SELKIRK, EARL OF. (Douglas.)

Peer of Scotland.

Lord William Douglas, 3rd son of William, 1st Marquis of Douglas, was created, in 1646, Earl of Selkirk, Lord Daer and Shortcleuch; in 1660 he was created Duke of Hamilton for life, his wife Anne having succeeded her uncle as Duchess of Hamilton; and in 1688 he resigned the Earldom of Selkirk, which was granted, with the precedency of the former patent, to his 3rd son Lord Charles Douglas, and his issue male; which failing, to his younger sons, Lords John, George, Basil, and Archibald Hamilton, and their issue male; all now extinct, except the present Earl, descended from Lord Basil.
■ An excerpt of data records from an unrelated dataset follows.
/-- Whether an enabled receive queue of core `c` has both halves inside one type 0x6 region of a bank (R328). -/
def queueCovered (m : Mem) (base hsize : Nat) : Bool :=
  (List.range 256).any fun i =>
    let g := regionAt m i
    g.typ == 6 && decide (bits g.base 19 0 ≤ base ∧ base + 32 * hsize ≤ bits g.base 19 0 + g.size)

/-- One receive-queue entry: core (none for slots 12-15), base word, packets per half (Table 10-8). -/
def queueEntry (s : State) (q : Nat) : Option Nat × Nat × Nat :=
  let v := mnat s.fab.queues (8 * q) 8
  if 0x3F0 ≤ q then (none, 0, 0) else
  (if bits v 59 56 < 12 then some (12 * bits v 63 60 + bits v 59 56) else none, bits v 55 36, bits v 35 24)

/-- Numbers of the region entries a bank lists. -/
def listedRegions (m : Mem) : List Nat := indices 256 fun i => mnat m (131072 + 16 * i) 16 != 0

/-- The seal check of a bank of core `c`: every entry passes R80 and R266, and the table covers the core's receive windows (R105, R328). -/
def bankSealOk (s : State) (c : Nat) (m : Mem) : Bool :=
  ((listedRegions m).all fun i => regionInside s c (regionAt m i)) &&
  (List.range 1008).all fun q =>
    let (k, b, h) := queueEntry s q
    if k = some c ∧ 0 < h then queueCovered m b h else true

/-! ### Engines and classes (R71, R72) -/

/-- Whether a core has an engine (Table 3-2). -/
def hasEngine (c e : Nat) : Bool :=
  if e < 4 then decide (e < arraysOf c) else if e = 10 ∨ e = 11 then isDE c else true

/-- Whether a class belongs to an engine (Table 3-3). -/
def classEngine (k e : Nat) : Bool :=
  match k with
  | 1 => decide (e < 4)
  | 2 => e == 4
  | 3 => e == 5
  | 4 => e == 6
  | 5 => e == 7
  | 6 => e == 8
  | 7 => e == 9
  | 8 => e == 10
  | 9 => e == 11
  | 0xA => decide (12 ≤ e)
  | 0xB => decide (12 ≤ e)
  | 0xC => decide (12 ≤ e)
  | _ => false

/-- Opcodes that exist (Tables 3-7, 5-2, 6-2, 7-1, 10-5). -/
def opExists (o : Nat) : Bool :=
  decide (o ≤ 0x06) || decide (0x10 ≤ o ∧ o ≤ 0x14) || decide (0x20 ≤ o ∧ o ≤ 0x2D) ||
  [0x30, 0x40, 0x41, 0x50, 0x60, 0x61, 0x70, 0x80, 0x90, 0xA0, 0xA1, 0xB0, 0xB1, 0xC0, 0xC1].contains o

/-- Whether engine, class and operation are valid (R72, R327: a `RECV` for a service queue is skipped). -/
def engineValid (c : Nat) (d : Desc) : Bool :=
  opExists (dOpcode d) &&
  (dClass d == 0 || (hasEngine c (dEngine d) && classEngine (dClass d) (dEngine d) && !(dOpcode d == 0xB1 && decide (0x3F0 ≤ dP d 63 54))))

/-! ### Element operands -/

/-- Elements of SM, NM, RP per chunk: c = ⌈L / E⌉ (R36). -/
def chunks (c l : Nat) : Nat := cdiv l (lanes c)

/-- Hops between two clusters of the bulk mesh (R289, R291). -/
def hops (a b : Nat) : Nat :=
  let dx := if a % 4 < b % 4 then b % 4 - a % 4 else a % 4 - b % 4
  let dy := if a / 4 < b / 4 then b / 4 - a / 4 else a / 4 - b / 4
  dx + dy

/-- Path maximum and extra latency of a copy between the own scratchpad and another endpoint (Tables 2-5, 7-6, R292). -/
def dmaPath (c : Nat) (o : Option Opnd) (isDst : Bool) : Nat × Nat :=
  match o with
  | some ⟨t, .spad k, _, _, _⟩ => if t = 2 then (128, 2 * hops (c / 12) (k / 12) + 6) else (if isDE c then 256 else 512, 4)
  | some ⟨_, .pool cl, _, _, _⟩ => if cl = c / 12 then (512, 8) else (128, 2 * hops (c / 12) cl + 8)
  | some ⟨_, .bank k, _, _, _⟩ => (128, 2 * hops (c / 12) (k / 12) + 6)
  | some ⟨_, .beds, _, _, _⟩ => if isDst then (512, 16) else (1024, 24)
  | _ => (if isDE c then 256 else 512, 4)

/-- The path of a DMA class 0xA descriptor: the endpoint that is not the own scratchpad names it (R235), of a `FILL` its destination (R236). -/
def copyPath (s : State) (c : Nat) (d : Desc) : Nat × Nat :=
  let src := if dOpcode d = 0xA1 then none else operand s c d 0
  let dst := operand s c d 3
  match src with
  | some o => if o.typ = 1 then dmaPath c dst true else dmaPath c src false
  | none => dmaPath c dst true

/-- Registers of a vector operand that `n` elements of width `w` (in tenths of a bit) touch: ⌈n w / 32E⌉. -/
def regsTouched (c n w10 : Nat) : Nat := cdiv (n * w10) (320 * lanes c)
The Duke of Hamilton, 1st Earl of Selkirk, d. in 1694, having had the seven sons following:

1. James, 4th Duke of Hamilton, whose descendant and heir male is the present Duke of Hamilton and Brandon.

2. Lord William, who d. in France without issue, probably before the patent of 1688.

3. Lord Charles, who in 1688 became 2nd Earl of Selkirk ; he d. without issue 13 March 1739, and was succeeded by his next brother,

4. Lord John, created a Peer of Scotland in 1697 by the titles of Earl of Ruglen, Viscount Riccartoun, and Lord Hillhouse, with remainder to the heirs whatsoever of his body ; he succeeded his brother Charles as 3rd Earl of Selkirk, and d. in 1744, without surviving issue male; his only child, who left issue, was Lady Anne, his eldest daughter, who succeeded as Countess of Ruglen; she was mother of William, 4th Duke of Queensberry, and 3rd Earl of Ruglen, on whose death without issue in 1810, that Earldom became extinct.

5. Lord George, created a Peer of Scotland in 1696, by the titles of Earl of Orkney, Viscount of Kirkwall, and Baron of Dechmont, with remainder to the heirs whatsoever of his body; he d. without issue male, in 1737, before his elder brothers, and was succeeded by his eldest daughter, Anne, who carried the Earldom of Orkney, by marriage, to the Irish family of O'Brien, Earl of Inchiquin ; she was grandmother of the present Countess of Orkney.

6. Lord Basil, he was drowned in the autumn of 1701 in the Minnock, a small river of Galloway, when about to cross it with his brother the Earl of Selkirk, and other friends; a servant who rode forward to try the ford having been dismounted by the unexpected strength of the current, Lord Basil rushed in to save him, but his horse falling, both were carried away by the torrent before his brother or friends could render any assistance. He left two sons: William, the eldest, succeeded to his estate, and dying young soon after, was succeeded by his only surviving brother Basil Hamilton, of Baldron; he engaged in the Rebellion of 1715, was taken prisoner at Preston, after, signalizing his valour in the battle, was tried for high treason, and condemned to death, but pardoned, and restored in blood by Act of Parliament in 1732. He d. in 1742, leaving an only son, Dunbar, who succeeded his great-uncle John, Earl of Selkirk and Ruglen, as 4th Earl of Selkirk in 1744, and resumed his original family name of Douglas. On the breaking out of the rebellion in 1745 he exerted himself with the greatest zeal on behalf of the established government. He d. in 1799, having had issue, Sholto-Basil, Lord Daer, who d. an infant in 1760 ; Basil-William, Lord Daer, who d. in 1794 unm. in his thirtieth year, having given the highest hopes of talent and patriotism; John, who succeeded as Lord Daer; Dunbar, a Captain in the Navy; and Alexander, a Captain in the Army, who all three d. unm. at nearly the same time; David, and two daughters who d. young; Lady Isabella, who d. unm. 6 Sept. 1830 ; the three daughters named in the The Peerage Volume; and Thomas, 7th and youngest who succeedeed his father as 3th Earl in 1799, and is remarkable for the settlement formed by him on Prince Edward's Isle in the Gulph of St. Lawrence : he d. in 1820 and was suceeded by his only son Dunbar-James, present and 6th Earl.

7. Lord Archibald, b 1673, and d. 5 April 1754, leaving three sons of whom the last survivor, The Rev. Frederick Hamilton, d. without surviving issue male in 1811.